Examining Residuals
The following diagram shows the important parts of a least-squares regression.
The regression line is fit through the observed data points so that it:
passes through the mean X-variable value and the mean Y-variable value, and
minimizes the overall variable from the line to the observed data points (when this is measured vertically).
How good is the fit of a line? There are two types of measures.
Probably the most common measure of fit is based on the product-moment correlation coefficient (identified as the r value). The value of r varies from positive one to negative one. When r is negative, the line goes downward to the right. When the correlation coefficient is squared, you get a term called the "coefficient of determination." This value tells you the percentage of the variation in the Y-variable values from the mean that is explained in terms of the regression relationship. That is, the amount of variation from the mean that is accommodated by the predicted values of each variable.
The other measure of the quality of the fit line is given by the PROB>F value. This probability helps you determine whether the correlation was produced by chance alone. It takes into consideration how many observations have gone into the calculation. If a small probability value is produced (0.05 or smaller), it indicates that you can have confidence in the correlation value. For example, you may have a small correlation value, but if it is based on many observations, it could be a reliable indication of the relationship between the two variables. It means, in this example, that only part of the variation is explained by the regression relationship.
You can not rely completely on calculated values of rand PROB>F to determine how well the line fits the data. It is equally important to examine a plot of the residual variation. This "residual" variation is the variation from the mean that is not accounted for by the regression.
Four cases have been devised (Anscombe, F. J. 1973. Graphs in Statistical Analysis, Am. Statistician 27: 17-21) that show some of the classical problems of fitting data by least-squares techniques. While the problems in these examples will be obvious, don't be mislead. The same sorts of situations can occur in your data but they many not be seen as clearly.
The four sets of Anscombe data are particularly fascinating because all of the sets have identical properties according to their descriptive statistics and measures of fit with least-squares procedures.
ANSCOMBE MODEL COEFFICIENT r PROBF
CASE a b SQUARE
Residual var. Yl=a+b*Xl 3.0 0.5 0.667 0.0022
Specif. Err. Y2=a+b*Xl 3.0 0.5 0.667 0.0022
Outlier Y3=a+b*Xl 3.0 0.5 0.667 0.0022
High-leverage Y4=a+b*X4 3.0 0.5 0.667 0.0022
The four cases are plotted on the following pages with their line of best fit and residuals. Note the following characteristics of the fits.
Residual variation. This curve is what you would expect. Variation from the curve is randomly arranged about the regression line. This is an acceptable least-squares fit.
Specification error. Clearly, a simple smooth curve would better fit these data then the straight line that has been used.
Outlier. If you could ignore the data point at X=13, a straight line would go right through the data points. Note how strongly this one data value influences the trend of the line.
High-leverage point. All of the X values are the same except for one. Yet this one point has completely shifted the direction of the least-squares line.
Corrective actions may sometimes be taken in cases where there is a clear distortion of the intent of the fit. Note that the Anscombe cases are extreme examples. The more usual situation is to have some intermediate condition. As a result, the influence of possible distorting conditions still exists, although it will be less apparent than in these examples. It is strongly suggested that you carefully examine the residuals from your regression analyses to see if there are major problems and sometimes to get hint of possible corrective actions. In your work with regressions, make sure that you always plot the residuals and examine their pattern for the following conditions.
If the least-squares fit is "ideal" the residuals are normally distributed across the plot with a mean value of zero. In this case you need not look any further.
If a few of the residual values are much larger in magnitude than all the other, you have an indication of outliers. You must decide whether you want to keep these outliers in your analysis or not. Often, you will want to produce two analyses; one with the outliers and the other without them.
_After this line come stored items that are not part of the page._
/-- One lane of FUT.ST: the status and the state after (R393). -/
def fillFuture (s : State) (k l : Nat) (p : Piece) (st : Nat) (v : DWord) : Word × State :=
  if futFull st then (1, s)
  else
    let s1 := writeFuture s k l p 0 (leBytes 8 v.toNat ++ leBytes 8 (2 ^ 63 + st % 2 ^ 62))
    (0, wakeFuture s1 p.xl.pa v)

/-- One lane of FUT.ST: the future is filled and the status written (R393). -/
def futStLane (x : XOps) (k : Nat) (here : DWord) (s : State) (L : LCtx) (th : Thread) :
    Except AccStop (Unit × Thread × State) :=
  match lostStop th .device with
  | some e => .error e
  | none =>
    match logOperands (.futSt x) (ofX x) (Instr.shape (.futSt x)) here L th with
    | .error e => .error e
    | .ok (lr, th) =>
      match futureAt s k L.lane lr.a with
      | .error e => .error e
      | .ok (p, s1) =>
        match readFuture s1 L.k p with
        | .error e => .error e
        | .ok (_, st, s2) =>
          let r := fillFuture (s2.sideEffect k) k L.lane p st lr.b
          match writeDst L (Instr.shape (.futSt x)).d x.dst [r.1] th with
          | .error e => .error e
          | .ok (u, th) => .ok (u, th, r.2)

/-- FUT.ST (R391, R393). -/
def execFutSt (x : XOps) (s : State) : Host.Outcome State Fault Refusal :=
  let i : Instr := .futSt x
  let f := ofX x
  let sh := i.shape
  let regs := srcRegs sh.a f.a ++ srcRegs sh.b f.b ++ dstRegs false sh.d f.dst
  match prologue s f (fun st => opChecks st sh f) false regs true with
  | .error o => o
  | .ok g =>
    match g.release s .device with
    | .error o => o
    | .ok s0 =>
      let (rs, s1) := g.lanesS s0 (futStLane x g.k g.here)
      match holdsOf rs with
      | _ :: _ => waitLanes s g (holdsOf rs)
      | [] =>
        let oks := oksOf rs
        let s2 := setThreads s1 g.k g.run.acc (oks.map fun p => (p.1, p.2.2))
        next (pairEvents (finishNext (trapForm s2 g i f (trapsOf g.here rs)) g) g.k sh.d f.dst (oks.map (·.1)))

/-! ### Phases -/

/-- The first condition of PHASE.END that fails for a thread (R388); a team without a crew is in no phase (log 17). -/
def phaseCarry (s : State) (t : Team) (th : Thread) : Option Nat :=
  if !th.callStack.isEmpty then some 1
  else if (t.crew.map fun c => !(banksOf (s.core t.core) c).isEmpty).getD false then some 2
  else if !recPhased (s.recOf t) || t.crew.isNone then some 3
  else if t.acc.isSome then some 4
  else none

/-- PHASE.END (R388). -/
def execPhaseEnd (x : XOps) (s : State) : Host.Outcome State Fault Refusal :=
  match prologue s (ofX x) (fun _ => none) false [] false with
  | .error o => o
  | .ok g =>
    match g.settle s with
    | some o => o
    | none =>
      let t := s.team g.k
      let bad := g.e.filterMap fun l =>
        match lateFault (g.thread s l), phaseCarry s t (g.thread s l) with
        | some e, _ => some (l, ({ cause := e.1, tval := e.2.1, tpc := g.here } : TrapRec), e.2.2)
        | none, some c => some (trapAt g l .phaseCarry (BitVec.ofNat 64 c))
        | none, none => none
      let s1 := trapLanes s g.k g.idx false bad
      let s2 := startWaits s1 g fun l => if bad.any fun p => p.1 == l then none else some .phaseEnd
      next (if g.e.isEmpty then s2 else afterThread s2 g.k)

/-- Every record of the phase pool is in use; the pool holds at least one record, and its size is the supervisor's
reservation, a free value (log 18). -/
def poolFull (s : State) (part : Nat) : Bool :=
  Config.freeNat 8 part + 1 ≤ ((s.part part).phases.filter fun r => !r.2.first).length

/-- PHASE_RECORD_ENQUEUE (R388): after every access and operation of the phase the record is written, the crew gives up
its place, and the record is enqueued. -/
def execPhaseRecordEnqueue (c : Nat) (s : State) : Host.Outcome State Fault Refusal :=
  match aget s.crews c with
  | none => next s
  | some v =>
    let ts := s.crewTeams c
    if !phaseOver s c || (ts.all fun kt => kt.2.allExited) then next s
    else if (ts.any fun kt => !teamDrained s kt.1 || kt.2.threads.any fun th => !th.ops.isEmpty) || poolFull s (s.launch v.launch).part then
      next (s.push (.phaseRecordEnqueue c))
    else
      let part := (s.launch v.launch).part
      let n := (s.groups.find? fun g => g.1 == v.group).map fun g => g.2.n
      let pr := phaseOf s c v.level2 (n.getD 0) false
      let (rec, s1) := s.fresh
      let s2 := s1.modPart part fun p =>
        { p with
          phases := (p.phases.filter fun r => some r.1 != v.phase) ++ [(rec, pr)]
          phaseReady := p.phaseReady ++ [rec] }
      next (squashCrew s2 c)

/-- A thread of a resumed phase (R389). -/
def resumeThread (r : LRec) (fresh : Thread) (p : PhaseThread) : Thread :=
  let vs := ((recCarry r).zip p.carry).foldl (fun (th : Thread) cv => th.setV cv.1 cv.2) fresh
  { vs with
    status := if p.exited then .exited else .live
    pc := p.pc, fpstat := p.fpstat, fpmode := p.fpmode, vstale := p.vstale }

/-- The cores of a partition on which a crew fits. -/
def crewCores (s : State) (p : Part) (r : LRec) : List Nat :=
  (clustersOf p).flatMap fun c => [c, c + 1, c + 2, c + 3].filter fun core => crewFits s core r

/-- Places the crew of a phase record on a core (R389); its teams have the numbers that they had. -/
def resumeCrew (s : State) (rec : Nat) (pr : PhaseRec) (core : Nat) : State :=
  let l := pr.launch
  let v := s.launch l
  let r := v.record
  let n := getAt 0 pr.work 1
  let ng : Group := { launch := l, n := n, bars := List.replicate 8 { gen := 0, arr := 0, exp := 0 } }
  let gs : Nat × State :=
    match s.groups.find? fun g => g.2.launch == l && g.2.n == n with
    | some g => (g.1, s)
    | none =>
      let (g, s') := s.fresh
      (g, ({ s' with groups := s'.groups ++ [(g, ng)] } : State))
  let g := gs.1
  let s1 := gs.2
  let (c, s2) := s1.fresh
  let crew : Crew :=
    { launch := l, group := g, core := core, level2 := getAt 0 pr.work 0, grant := recScratch r
      base := (grantPlace (grantsOn s core) (recScratch r)).getD 0
      bars := List.replicate 16 { gen := 0, arr := 0, exp := 0 }, phase := some rec }
  let sl := crewSlots ((slotTeams s2 core).map fun t => t.slot) pr.teams.length []
  let s3 := { s2 with crews := s2.crews ++ [(c, crew)] }
  let s4 := (mapAt (fun j p => (j, p)) 0 pr.teams).foldl (fun s jp =>
    let k := jp.2.team
    let t := newTeam s l v core (getAt 0 sl jp.1) c (jp.2.threads.map fun p => p.workid)
    let t' := { t with
      flareRec := jp.2.flareRec, s := jp.2.s, trapbase := jp.2.trapbase, deadline := jp.2.deadline, teamtime := jp.2.teamtime
      threads := (t.threads.zip jp.2.threads).map fun p => resumeThread r p.1 p.2
      acc := if pr.first then t.acc else none }
    deadlineReached { s with teams := s.teams ++ [(k, t')] } k) s3
  (s4.modCore core fun k => { k with ro := [] }).modGroup g fun x => { x with crews := x.crews ++ [c] }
This will help you interpret the differences.
A curved relationship may be shown on your residuals plot. This indicates that a non-linear relationship (called a "specification error" in the Anscombe cases) exists in your data. To correct this, you might first try transforming they variable values by taking the log of each Y value. Additionally, you might similarly transform the X-variable values or add an additional X term, such as an Xsquared value for each observation. An example of this procedure are given later (page 191).
You might have a progressive change in the variability of the residuals. This would appear as a triangle of values. It may be useful to transform your Yvalues by taking their log values.
A skewed (or other non-normal) distribution of the residual values may appear in your residual plot. This may also be helped by using a log transformation of your Y -variable values.